Confusion about image values when using tanh as an activation function

Hello,

I have seen in many GAN repositories, where tanh is used as a generator activation function, input images not be in the range [-1,1] but in [0,1].

I noticed the same thing when I tried to replicate some networks and train them. When using images normalized in range [-1,1] I get bad images in the first epoch whilst in the other case training, regarding losses and generated images “seems” to be more stable.

More specifically, I want to ask:

  1. Is it “valid” to train such a network, with images in the range [0,1] and tanh as an activation?

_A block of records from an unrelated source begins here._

-- ==== Sys2Proof/Tests/Slice0.lean ====
section
/-! SUPPORT. Tests. The expected values are those of spec/95_test_vectors.md (V-…), spec/30_encoding.md and the examples of the
rules; then one witness for each statement with hypotheses, clause by clause. -/

namespace Sys2Proof.Tests

open Sys2Proof Sys2Proof.Machine

/-! ### Helpers -/

/-- The reference parameters, with `INST = 1`. -/
def wide (p : Policy) : Build := { policy := p, cap := 128, aw := 7, t := 100, inst := 1 }

/-- A small build: `CAP = 6`, `C = 8`, `INST = 1`. -/
def small (p : Policy) : Build := { policy := p, cap := 6, aw := 3, t := 100, inst := 1 }

/-- A small state. -/
def st (b : Build) (w : WRegs) (r : RRegs) : State := { build := b, w := w, r := r }

/-- The outcome is a next state with a property. -/
def after (x : Result) (p : State → Bool) : Bool :=
  match x with
  | .next t => p t
  | .fault _ => false
  | .refused _ => false

/-- What `decode` answers, as plain data. -/
def decodes (p : Port) (c : Cmd) : Option Instr := (decode p c).toOption

def hello : Memory := [(0, 0x48), (1, 0x65), (2, 0x6C), (3, 0x6C), (4, 0x6F)]

/-! ### Well-formed commands: each check has a term it refuses -/

theorem test_irq_instance_too_wide : (Instr.irq 16).wellFormed = false ∧ (Instr.irq 15).wellFormed = true := by decide
theorem test_arm_count_too_wide : (Instr.arm 256).wellFormed = false ∧ (Instr.arm 255).wellFormed = true := by decide

/-- Parameters at and past the ends of their ranges (spec/00_scope.md R6 to R10, spec/93_implementation_defined.md S8). -/
theorem test_build_ranges :
    (Build.ofParams .ring 128 128 4294967294 15).isSome = true ∧ (Build.ofParams .ring 1 2 0 0).isSome = true ∧
      Build.ofParams .ring 129 128 100 1 = none ∧ Build.ofParams .ring 0 128 100 1 = none ∧
      Build.ofParams .ring 128 96 100 1 = none ∧ Build.ofParams .ring 128 256 100 1 = none ∧
      Build.ofParams .ring 128 128 4294967295 1 = none ∧ Build.ofParams .ring 128 128 100 16 = none := by decide

/-! ### Decoding: words written out from spec/30_encoding.md R94; V-D1 to V-D32 -/

theorem test_decode_nop : decodes .w 0b0000000000000000 = some (.nop .w) ∧ decodes .r 0b0000000000000000 = some (.nop .r) := by
  decide
theorem test_decode_rxbyte : decodes .w 0b0001000001001000 = some (.rxbyte 72) ∧ decodes .w 0b0001000011111111 = some (.rxbyte 255) := by
  decide
theorem test_decode_rxidle : decodes .w 0b0010000000000000 = some .rxidle ∧ decodes .w 0b0010000000000001 = none := by decide
theorem test_decode_tick : decodes .w 0b0011000000000000 = some .tick ∧ decodes .w 0b0011000100000000 = none := by decide
theorem test_decode_irq : decodes .w 0b0100000100000000 = some (.irq 1) ∧ decodes .w 0b0100111100000000 = some (.irq 15) ∧
    decodes .w 0b0100000000000000 = some (.irq 0) ∧ decodes .w 0b0100000100000001 = none := by decide
theorem test_decode_arm : decodes .w 0b0101000010000000 = some (.arm 128) ∧ decodes .w 0b0101000000000000 = some (.arm 0) ∧
    decodes .w 0b0101000011111111 = some (.arm 255) ∧ decodes .w 0b0101000110000000 = none := by decide
theorem test_decode_stop : decodes .w 0b0110000000000000 = some .stop := by decide
theorem test_decode_push : decodes .w 0b0111000010101010 = some (.push 170) ∧ decodes .r 0b0111000000000000 = none := by decide
theorem test_decode_poll : decodes .r 0b1000000000000000 = some .poll ∧ decodes .w 0b1000000000000000 = none ∧
    decodes .r 0b1000000000000001 = none := by decide
theorem test_decode_pop : decodes .r 0b1001000000000000 = some .pop ∧ decodes .r 0b1001000100000000 = none := by decide
theorem test_decode_len : decodes .r 0b1010000000000000 = some .len ∧ decodes .w 0b1010000000000000 = none := by decide

/-- Each cause of an illegal word by its name: V-D28, V-D31, V-D6, V-D27, V-D5. -/
theorem test_decode_names_the_cause :
    decode .w 0xB000 = .error .reservedOp ∧ decode .r 0xFFFF = .error .reservedOp ∧ decode .r 0x1048 = .error .wrongPort ∧
      decode .w 0xA000 = .error .wrongPort ∧ decode .w 0x1148 = .error .nonZeroField := ⟨rfl, rfl, rfl, rfl, rfl⟩

/-- Words of spec/opcode_table.json as the host gives them, and a reserved one. -/
theorem test_decodeTableWord : decodeTableWord 16 0x0000 = some (.nop .w) ∧ decodeTableWord 16 0x5080 = some (.arm 128) ∧
    decodeTableWord 16 0x9000 = some .pop ∧ decodeTableWord 16 0xC000 = none := by decide

/-- A word of each port is run by the very next step from reset (V-L2, V-G2). -/
theorem test_withFetchWord_runs_the_word :
    after (step (State.reset.withFetchWord 16 0x5080)) (fun t => t.w.ceArmed && t.w.ceLen == 128 && t.wRsp == some ⟨.ok, 0⟩) = true ∧
      after (step (State.reset.withFetchWord 16 0xA000)) (fun t => t.rRsp == some ⟨.ok, 0⟩) = true := by decide

/-! ### The textual syntax (spec/30_encoding.md R101) -/

/-- The example lines of R101: an operand, an expected response, a comment, an autonomous step, a quoted character. -/
theorem test_parseLine :
    parseLine .w ['A', 'R', 'M', ' ', '1', '2', '8'] = some ⟨some (.wWord 0x5080), none⟩ ∧
      parseLine .w ['P', 'O', 'P', ' ', '-', '>', ' ', 'O', 'K', ' ', '0', 'x', '4', '8', ' ', ';', 'c'] =
        some ⟨some (.rWord 0x9000), some ⟨.ok, 0x48⟩⟩ ∧
      parseLine .w ['S', 'Y', 'N', 'C', '_', 'W'] = some ⟨some .syncW, none⟩ ∧
      parseLine .w ['P', 'U', 'S', 'H', ' ', '\'', ';', '\''] = some ⟨some (.wWord 0x703B), none⟩ ∧
      parseLine .w ['I', 'R', 'Q', ' ', '1', '6'] = none := by decide

/-! ### The line and the Capture Engine (spec/95_test_vectors.md 2.2) -/

/-- V-L4, and V-L1: an unarmed engine drops the byte. -/
theorem test_rxbyte_stores_or_drops :
    after (exec (.rxbyte 0x6F) (st (wide .ring) { ceArmed := true, ceLen := 128, cePtr := 4, now := 7, lastTime := 3 } {}))
      (fun t => t.wRsp == some ⟨.ok, 0⟩ && t.w.cePtr == 5 && t.w.lastTime == 7 && !t.w.irqPending && t.byteAt .capb 4 == 0x6F) = true ∧
    after (exec (.rxbyte 0x48) (State.resetOf (wide .ring)))
      (fun t => t.wRsp == some ⟨.nak, 0⟩ && t.w.ovfCap && t.w.dropLineCnt == 1 && t.capb == []) = true := by decide

/-- V-L5: the byte that fills the buffer raises the event; V-L7: not under TIMEOUT. -/
theorem test_rxbyte_filling_the_buffer :
    after (exec (.rxbyte 0x0A) (st (wide .idle) { ceArmed := true, ceLen := 4, cePtr := 3 } {}))
      (fun t => t.w.cePtr == 4 && t.w.irqPending) = true ∧
    after (exec (.rxbyte 0x0A) (st (wide .timeout) { ceArmed := true, ceLen := 4, cePtr := 3 } {}))
      (fun t => t.w.cePtr == 4 && !t.w.irqPending) = true := by decide

/-- V-L10, V-L12, V-L13, V-L14. -/
theorem test_rxidle :
    after (exec .rxidle (st (wide .idle) { ceArmed := true, ceLen := 128, cePtr := 5 } {}))
      (fun t => t.wRsp == some ⟨.ok, 0⟩ && t.w.irqPending && t.bdState == .ready) = true ∧
    after (exec .rxidle (st (wide .idle) { ceArmed := true, ceLen := 128 } {})) (fun t => t.wRsp == some ⟨.nak, 0⟩) = true ∧
    after (exec .rxidle (st (wide .timeout) { ceArmed := true, ceLen := 128, cePtr := 5 } {}))
      (fun t => t.wRsp == some ⟨.nak, 0⟩ && !t.w.irqPending) = true ∧
    after (exec .rxidle (st (wide .ring) { ceLen := 128, cePtr := 5 } {})) (fun t => t.wRsp == some ⟨.nak, 0⟩) = true := by decide

/-- V-L15, V-L16. -/
theorem test_tick_wraps :
    after (exec .tick (st (wide .ring) { now := 41 } {})) (fun t => t.w.now == 42 && t.wRsp == some ⟨.ok, 0⟩) = true ∧
    after (exec .tick (st (wide .ring) { now := 0xFFFFFFFF } {})) (fun t => t.w.now == 0) = true := by decide

/-- V-L25 (the captured bytes are discarded), V-L17, V-L18. -/
theorem test_arm_counts :
    after (exec (.arm 64) (st (wide .ring) { ceLen := 128, cePtr := 3 } {}))
      (fun t => t.w == { ceArmed := true, ceLen := 64 } && t.wRsp == some ⟨.ok, 0⟩) = true ∧
    after (exec (.arm 0) (State.resetOf (wide .ring))) (fun t => t.wRsp == some ⟨.nak, 0⟩ && t.w == {}) = true ∧
    after (exec (.arm 129) (State.resetOf (wide .ring))) (fun t => t.wRsp == some ⟨.nak, 0⟩ && t.w == {}) = true := by decide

  2. Is it valid to use instead (tanh+1)/2 in the outermost layer activation in the generator to enforce the values be in the range [0,1]

I’m not sure what “valid” means in this case. Are you concerned about some theoretical claim and think this normalization approach is “invalid”?
If so, I wouldn’t be too concerned about it (although I would still be interested to hear about your concerns), as I claim that a lot of explanations are written after the model training (finally) worked. :wink:

My main concern is about how would one decide the appropriate normalization values for the input images. Is the safest way, to run the experiments with all the available combinations, i.e tanh activation with values in [0,1] and [-1,1], and decide based on the crispness of the images?
Furthermore, if some special losses are used (pre-trained VGG like style, perceptual), these networks were trained with images normalized in the range [0,1] so another confusion occurs.

In any case, as I understand from your answer, do you mean that the network’s “power” is too strong and alleviates all the “mismatches” and finally learns the appropriate weights regardless of the image scales?